Нестор за словом в карман не лез и рад был почесать язык насчет капитана. От капитана он перешел на полицейских вообще. И при этом покосился на абвильского жителя. Еще не родился на свет тот полицейский, который бы его, Нестора, заставил сказать лишнее. И за что только им деньги платят! Постой… я тебе не рассказывал, какой со мной был случай?
Когда Нестор рассказывает, в рассказе принимают участие и лицо его, и руки, и ноги. Ему пятьдесят лет, и морщинки у него не только от привычки хитро прищуриваться. Однако их не заметно, они точно скрытая усмешка притаились по уголкам глаз и губ, у переносицы; но стоит ему отмочить что-нибудь или поддеть кого-нибудь — они тут как тут! Сам он точно и ни при чем, только морщинки смеются за него. Да в глазах озорные огоньки. Может, он и не очень красив, ну, да тут все одинаково хороши, небриты с… страшно сказать, с каких пор!

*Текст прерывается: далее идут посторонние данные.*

/-- Settles O36: P_BOOT and P_CEIL_RESET, whose INIT succeeds where both functions do. -/
theorem bootAndCeilResetSteps : Obligations.BootAndCeilResetSteps := by
  unfold Obligations.BootAndCeilResetSteps
  refine ⟨fun s p c h hph hp hc => ?boot, fun s p c h hph hcen hp hc => ?ceilReset⟩
  all_goals
    have hf := ctrlTurn_fault h
    have hph' := (takeTurn_ph s).trans hph
    rw [← takeTurn_cfg s] at hp hc ⊢
  case boot =>
    refine ⟨_, exec_of_commandResult_ok hf (commandResult_init_ok hp hc), ?_⟩
    rw [step_of_ctrlTurn h, ctrlStep_boot hf hph' hp hc]
  case ceilReset =>
    rw [step_of_ctrlTurn h, ctrlStep_ceilReset_running hf hph' ((takeTurn_cen s).trans hcen) hp hc]
    simp only [takeTurn_perA, takeTurn_cmpA]

/-- A frequency that fits its register fits the operand of SETF (log 2). -/
theorem freq_operand_toNat {c : Config} (hv : configValid c = true) {f : Nat} (hf : f < 2 ^ c.freqWidth) :
    (BitVec.ofNat 16 f).toNat = f := by
  have hbound := (configValid_bounds hv).2.1
  rw [BitVec.toNat_ofNat, Nat.mod_eq_of_lt (by omega)]

/-- Settles O40: P_DECIDE at the ceiling, with an overflow of the sum, and with PeriodOf's two answers. -/
theorem decideStep : Obligations.DecideStep := by
  unfold Obligations.DecideStep
  intro s h hph
  have hf := ctrlTurn_fault h
  have hm := (takeTurn_mode s).trans h.2.2.1
  have hph' := (takeTurn_ph s).trans hph
  rw [step_of_ctrlTurn h]
  refine ⟨fun hc => ?ceiling, fun hlt ho => ?overflow, fun hlt hfit =>
    ⟨BitVec.ofNat 16 (s.freq + s.cfg.fStep), freq_operand_toNat h.1 hfit, fun p hp => ?raise, fun r hr => ?fault⟩⟩
  case ceiling => exact ctrlStep_atCeiling hf hph' (by simpa using hc)
  case overflow =>
    rw [ctrlStep_freqOverflow hf hm hph' (by simpa using hlt) (by simpa using ho)]
    simp only [takeTurn_freq]
  case raise =>
    rw [ctrlStep_raise hf hph' (by simpa using hlt) (by simpa using hfit) (by simpa using hp)]
    simp only [takeTurn_cfg, takeTurn_perA, takeTurn_cmpA, takeTurn_compare, takeTurn_freq]
  case fault =>
    exact ctrlStep_raise_fault hf hm hph' (by simpa using hlt) (by simpa using hfit) (by simpa using hr)

/-- A duty that fits its register fits the operand of SETD (log 2). -/
theorem duty_operand_toNat {d : Nat} (hd : d < 256) : (BitVec.ofNat 8 d).toNat = d := by
  rw [BitVec.toNat_ofNat, Nat.mod_eq_of_lt (by omega)]

theorem zextDuty_ofNat {d : Nat} (hd : d < 256) : zextDuty (BitVec.ofNat 8 d) = BitVec.ofNat 32 d := by
  apply BitVec.eq_of_toNat_eq
  simp only [zextDuty, BitVec.toNat_setWidth, BitVec.toNat_ofNat]
  omega

/-- Settles O42: P_REPAIR_STEP with a duty too small, with one still above 100, and with one CompareOf accepts. -/
theorem repairStepLowersDuty : Obligations.RepairStepLowersDuty := by
  unfold Obligations.RepairStepLowersDuty
  intro s h hw hph hfit
  have hf := ctrlTurn_fault h
  have hm := (takeTurn_mode s).trans h.2.2.1
  have hph' := (takeTurn_ph s).trans hph
  have hd : s.duty - s.cfg.dStep < 256 := Nat.lt_of_le_of_lt (Nat.sub_le _ _) (widthInv_bounds h.1 hw).2.2.2
  have hnat := duty_operand_toNat hd
  rw [step_of_ctrlTurn h]
  refine ⟨fun hlt => ?underflow, fun hle hgt => ?range, fun hle hle100 => ⟨_, rfl, ?lowered⟩⟩
  case underflow =>
    rw [ctrlStep_dutyUnderflow hf hm hph' (by simpa using hlt)]
    simp only [takeTurn_duty]
  case range =>
    have hr := compareOf_duty_range s.cfg s.period (d := BitVec.ofNat 8 (s.duty - s.cfg.dStep)) (by rwa [hnat])
    rw [zextDuty_ofNat hd] at hr
    exact ctrlStep_repair_fault hf hm hph' (by simpa using hle) (by simpa using hr)
  case lowered =>
    have hc := compareOf_of_period_fits (d := BitVec.ofNat 8 (s.duty - s.cfg.dStep)) hfit (by rwa [hnat])
    rw [hnat] at hc
    rw [ctrlStep_repair hf hph' (by simpa using hle) (by simpa using hc)]
    simp only [takeTurn_cfg, takeTurn_perA, takeTurn_cmpA, takeTurn_period, takeTurn_duty]

/-- Settles O45: in P_HALTED the phase does nothing, and a faulted block stops CTRL before its phase. -/
theorem haltedControllerTakesNoStep : Obligations.HaltedControllerTakesNoStep := by
  unfold Obligations.HaltedControllerTakesNoStep
  intro s hv hd hm hstop
  have hstep : ctrlStep (takeTurn s) = .next (takeTurn s) := by
    by_cases hf : (takeTurn s).fault = 0
    · have hph : (takeTurn s).ph = .halted := by
        rcases hstop with hph | hne
        · rwa [takeTurn_ph]
        · exact absurd ((takeTurn_fault s).symm.trans hf) hne
      rw [ctrlStep_phase hf, hph]
    · exact ctrlStep_faulted hf
  rw [step_of_due hv hd]
  exact (issuerStep_controller ((takeTurn_mode s).trans hm)).trans hstep

/-! ### The transitions (R150) -/

/-- Settles O46: each effect of a phase names the next phase, and a fault halts. -/
theorem phaseTransitions : Obligations.PhaseTransitions := by
  unfold Obligations.PhaseTransitions
  intro s t h hw hhalt hstep
  have hf := ctrlTurn_fault h
  have hv : configValid (takeTurn s).cfg = true := by simpa using h.1
  have hm := (takeTurn_mode s).trans h.2.2.1
  have hw := (widthInv_takeTurn s).mpr hw
  have he := phase_effect hf ((step_of_ctrlTurn h).symm.trans hstep)
  rw [← takeTurn_ph s] at hhalt
  rw [← takeTurn_ph s, ← takeTurn_stop s, ← takeTurn_freq s, ← takeTurn_cfg s, ← takeTurn_compare s,
    ← takeTurn_period s]
  generalize takeTurn s = v at *
  have ofCommand {i : Instr} {w u : State} (hu : commandResult i w = .ok u) (hwf : w.fault = v.fault) :
      u.fault = 0 := (commandResult_ok_fault hu).1.trans (hwf.trans hf)
  cases he with
  | halted hph => exact absurd hph hhalt
  | fault r hne => exact .inl ⟨by rwa [(takeFault_records r hf).1], takeFault_ph_controller r hm⟩
  | boot u hph hu =>
    have hu := ofCommand hu (by simp [setBaseline])
    exact .inr (by simp [hph, hu])
  | raise p hph hlt _ _ hu => exact .inr (by simp [hph, hlt, ofCommand hu rfl])
  | atCeiling hph hle => exact .inr (by simp [hph, hf, Nat.not_lt_of_le hle])
  | repairCheck hph =>
    rw [compareExceeds_registers hv hw]
    exact .inr (by simp [hph, hf])
  | repairStep c hph _ _ hu => exact .inr (by simp [hph, ofCommand hu rfl])
  | ceilReset u hph hu => exact .inr (by simp [hph, setBaseline, ofCommand hu rfl])
  | sampleStopped hph hs => exact .inr (by simp [hph, hf, hs])
  | sampleRunning hph hs => exact .inr (by simp [hph, hf, hs])
  | report hph | cooldown hph | restart hph | wait hph | ceilStop hph | ceilDir hph | settle hph =>
    exact .inr (by simp [hph, hf])

end Sys2Proof.Machine
end

section
/-! PROOFS. The diagnostic stream is never read (45_ramp_controller.md R154). Every function of the model commutes with
writing `TRACE`, up to the events it appends; the statement is this for the step. -/

namespace Sys2Proof.Machine

/-- `TRACE <- l`: the state with another diagnostic stream. -/
def State.setTrace (s : State) (l : List Event) : State := { s with trace := l }

section
variable (s : State) (l : List Event)

@[simp] theorem setTrace_period : (s.setTrace l).period = s.period := rfl
@[simp] theorem setTrace_cfg : (s.setTrace l).cfg = s.cfg := rfl
@[simp] theorem setTrace_stop : (s.setTrace l).stop = s.stop := rfl
@[simp] theorem setTrace_ph : (s.setTrace l).ph = s.ph := rfl
@[simp] theorem setTrace_sched : (s.setTrace l).sched = s.sched := rfl

end

/-- From `s`, `f` answers `t` and appends events to `TRACE` that do not depend on what `TRACE` holds; nor does anything
else that it does. -/
def AppendsBlindly (f : State → StepOutcome) (s t : State) : Prop :=
  ∃ es, t.trace = s.trace ++ es ∧ ∀ l, f (s.setTrace l) = .next (t.setTrace (l ++ es))

theorem appendsBlindly_nothing {f : State → StepOutcome} {s t : State} (ht : t.trace = s.trace)
    (h : ∀ l, f (s.setTrace l) = .next (t.setTrace l)) : AppendsBlindly f s t :=
  ⟨[], by rw [ht, List.append_nil], fun l => by rw [List.append_nil]; exact h l⟩

/-! ### Commands neither read nor write `TRACE` -/

theorem installPair_setTrace (p c : Nat) (s : State) (l : List Event) :
    installPair p c (s.setTrace l) = (installPair p c s).setTrace l := by
  cases h : s.cen
  · rw [installPair_stopped p c h, installPair_stopped p c (s := s.setTrace l) h]
    rfl
  · rw [installPair_running p c h, installPair_running p c (s := s.setTrace l) h]
    rfl

theorem installPeriod_setTrace (p : Nat) (s : State) (l : List Event) :
    installPeriod p (s.setTrace l) = (installPeriod p s).setTrace l := by
  rw [installPeriod_eq, installPeriod_eq]
  rfl

theorem installCompare_setTrace (c : Nat) (s : State) (l : List Event) :
    installCompare c (s.setTrace l) = (installCompare c s).setTrace l := by
  rw [installCompare_eq, installCompare_eq]
  rfl

theorem takeFault_setTrace {s : State} (hf : s.fault = 0) (r : Raise) (l : List Event) :
    takeFault (s.setTrace l) r = (takeFault s r).setTrace l := by
  rw [takeFault_eq r hf, takeFault_eq (s := s.setTrace l) r hf]
  rfl

/-- The rule of a command answers or faults alike whatever `TRACE` holds, and leaves it. -/
theorem commandResult_setTrace (i : Instr) (s : State) (l : List Event) :
    commandResult i (s.setTrace l) = (commandResult i s).map (·.setTrace l) := by
  cases i with
  | init f d =>
    simp only [commandResult, initResult, setTrace_cfg, installPair_setTrace]
    cases periodOf s.cfg f with
    | error r => rfl
    | ok p => dsimp only; cases compareOf s.cfg p d <;> rfl
  | setf f =>
    simp only [commandResult, setfResult, setTrace_cfg, installPeriod_setTrace]
    cases periodOf s.cfg f <;> rfl
  | setd d =>
    simp only [commandResult, setdResult, setTrace_cfg, setTrace_period, installCompare_setTrace]
    cases compareOf s.cfg s.period d <;> rfl
  | _ => rfl
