-- ==== Sys2Proof/Tests/Slice0.lean ====
section
/-! SUPPORT. Tests: the checks of WellFormed, words written out bit by bit from the spec's formats, single steps whose
results are those of the spec's test vectors, and a witness for the hypotheses of every statement that has some. -/

namespace Sys2Proof.Tests

open Sys2Proof.Machine Sys2Proof.Statements

/-! ### Helpers -/

/-- A bit string written as zeros and ones, most significant bit first. -/
def bits (l : List Nat) : BitString := l.map fun n => n == 1

/-- The next state of an outcome. -/
def next (o : Host.Outcome State Fault Refusal) : Option State :=
  match o with
  | .next s => some s
  | .fault _ => none
  | .refused _ => none

/-- The reason of a refusal. -/
def refusal (o : Host.Outcome State Fault Refusal) : Option Refusal :=
  match o with
  | .next _ => none
  | .fault _ => none
  | .refused r => some r

/-- The operation a word decodes to. -/
def decoded (p : Port) (l : List Nat) : Option Instr := (decode ⟨p, bits l⟩).toOption

/-- Why a word is rejected. -/
def rejected (p : Port) (l : List Nat) : Option DecodeError :=
  match decode ⟨p, bits l⟩ with
  | .ok _ => none
  | .error why => some why

/-- A running session at a slot, with the accumulators and the data-out flag given. -/
def running (slot : Slot) (din dout : Byte) (gate : Level) : State :=
  { State.reset with
    phase := .run, hasDout := gate, bitSlot := slot, dinAcc := din, doutAcc := dout, startPos := some 1,
    lastPos := some 2 }

/-- A session aborted with the clock missing. -/
def aborted : State := { State.reset with phase := .fault, faultCause := 0b01 }

/-- Both open widths are 8. -/
def widths : Widths := ⟨8, 8⟩

/-! ### WellFormed: an ill-formed term for each check -/
theorem test_command_position_must_fit :
    (∀ c : Command, c ∈ commandTable.map (·.2) → (c.toInstr 256).wellFormed widths = false) := by decide

theorem test_transaction_fields_must_fit :
    Instr.wellFormed widths (.samplerate 256) = false ∧
    Instr.wellFormed widths (.sample true true true true 256) = false ∧
    Instr.wellFormed widths (.edge true true 256) = false := by decide

theorem test_micro_operation_position_must_fit :
    Instr.wellFormed widths (.frameStart 256) = false ∧ Instr.wellFormed widths (.sync 256) = false := by decide

theorem test_record_start_must_fit :
    Instr.wellFormed widths (.recDataIn 256 0 0) = false ∧ Instr.wellFormed widths (.recCommand 256 0 0) = false ∧
    Instr.wellFormed widths (.recDataOut 256 0 0) = false := by decide

theorem test_record_stop_must_fit :
    Instr.wellFormed widths (.recDataIn 0 256 0) = false ∧ Instr.wellFormed widths (.recCommand 0 256 0) = false ∧
    Instr.wellFormed widths (.recDataOut 0 256 0) = false ∧ Instr.wellFormed widths (.recSync 256) = false := by decide

theorem test_largest_operands_are_well_formed :
    Instr.wellFormed widths (.edge true true 255) = true ∧ Instr.wellFormed widths (.samplerate 255) = true ∧
    Instr.wellFormed widths (.recDataIn 255 255 0xFF) = true := by decide

/-! ### Decoding: the words of the formats, bit by bit -/

theorem test_decode_sessionStart : decoded .txn [0, 0, 0, 1, 0, 1, 0] = some (.sessionStart ⟨true, false, true, false⟩) := by decide

theorem test_decode_samplerate : decoded .txn [0, 0, 1, 1, 1, 0] = some (.samplerate 6) := by decide

theorem test_decode_sample : decoded .txn [0, 1, 0, 0, 1, 0, 1, 1, 0, 0, 1] = some (.sample false true false true 9) := by decide

theorem test_decode_edge : decoded .txn [0, 1, 1, 0, 1, 1, 0, 0] = some (.edge false true 4) := by decide

theorem test_decode_endOfStream : decoded .txn [1, 0, 0] = some (.endOfStream) := by decide

theorem test_decode_reservedOp5 : decoded .txn [1, 0, 1, 1, 1] = some (.reservedOp5) := by decide

theorem test_decode_reservedOp6 : decoded .txn [1, 1, 0] = some (.reservedOp6_7 false) := by decide

theorem test_decode_reservedOp7 : decoded .txn [1, 1, 1, 0] = some (.reservedOp6_7 true) := by decide

theorem test_decode_setOffsetL : decoded .cmd8 [0, 1, 0, 0, 0, 0, 0, 0, 1, 0] = some (.setOffsetL 2) := by decide

theorem test_decode_setOffsetH : decoded .cmd8 [0, 1, 0, 0, 0, 0, 0, 1, 1, 0] = some (.setOffsetH 2) := by decide

theorem test_decode_setData : decoded .cmd8 [0, 1, 0, 0, 0, 0, 1, 0, 1, 0] = some (.setData 2) := by decide

theorem test_decode_getOffset : decoded .cmd8 [0, 1, 0, 0, 0, 0, 1, 1, 1, 0] = some (.getOffset 2) := by decide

— Вышел этот случай примерно в начале марта, — заговорил он, забавно сморщив лицо. Абвильский житель так навострил уши, что того и гляди уколешься! Работал-то Нестор в Либеркуре, а домишко у него был в Лансе. По Лилльской дороге в сторону Карвена, чуть подальше Голландского поселка, почти что в самом Луазоне. На гудронный завод он ездил поездом. Удобство небольшое, но что поделаешь. Из-за англичан он в самом начале войны, в сентябре, остался без работы. Спасибо еще, что его тогда же не засадили. Выбирать не приходилось. В самом Лансе трудно было устроиться. Надо сказать, что на гудронном заводе хозяева были не плохие. Им наверняка посылали доносы, однако они с этим не посчитались. На мелких предприятиях так бывает. Правда, судя по корпусам, завод не маленький, но рабочих и служащих там было не больше сотни. Из них — человек тридцать служащих в конторе. До войны гудрон поступал из Германии, из Англии и в небольшом количестве от нас. Теперь работать приходилось на скудных заводских запасах и французском сырье. Ветка, отходящая от железнодорожной магистрали Париж–Лилль, подавала цистерны прямо на заводской двор, — кстати, и расположен-то он между железной дорогой и шоссе. Гудрон из цистерн сливают в приемники. Оттуда гудрон перекачивают в подготовительные баки и кубы для перегонки. Иначе говоря, на заводе имеется двоякая аппаратура — одна с баками, а в другой гудрон прямо поступает в перегонные кубы, это более современная последовательная система кубов. Ну, понятно, пользуются ими вперемежку…
— Какое мне дело до твоего завода? — перебил Элуа. — Что ты с ним пристал?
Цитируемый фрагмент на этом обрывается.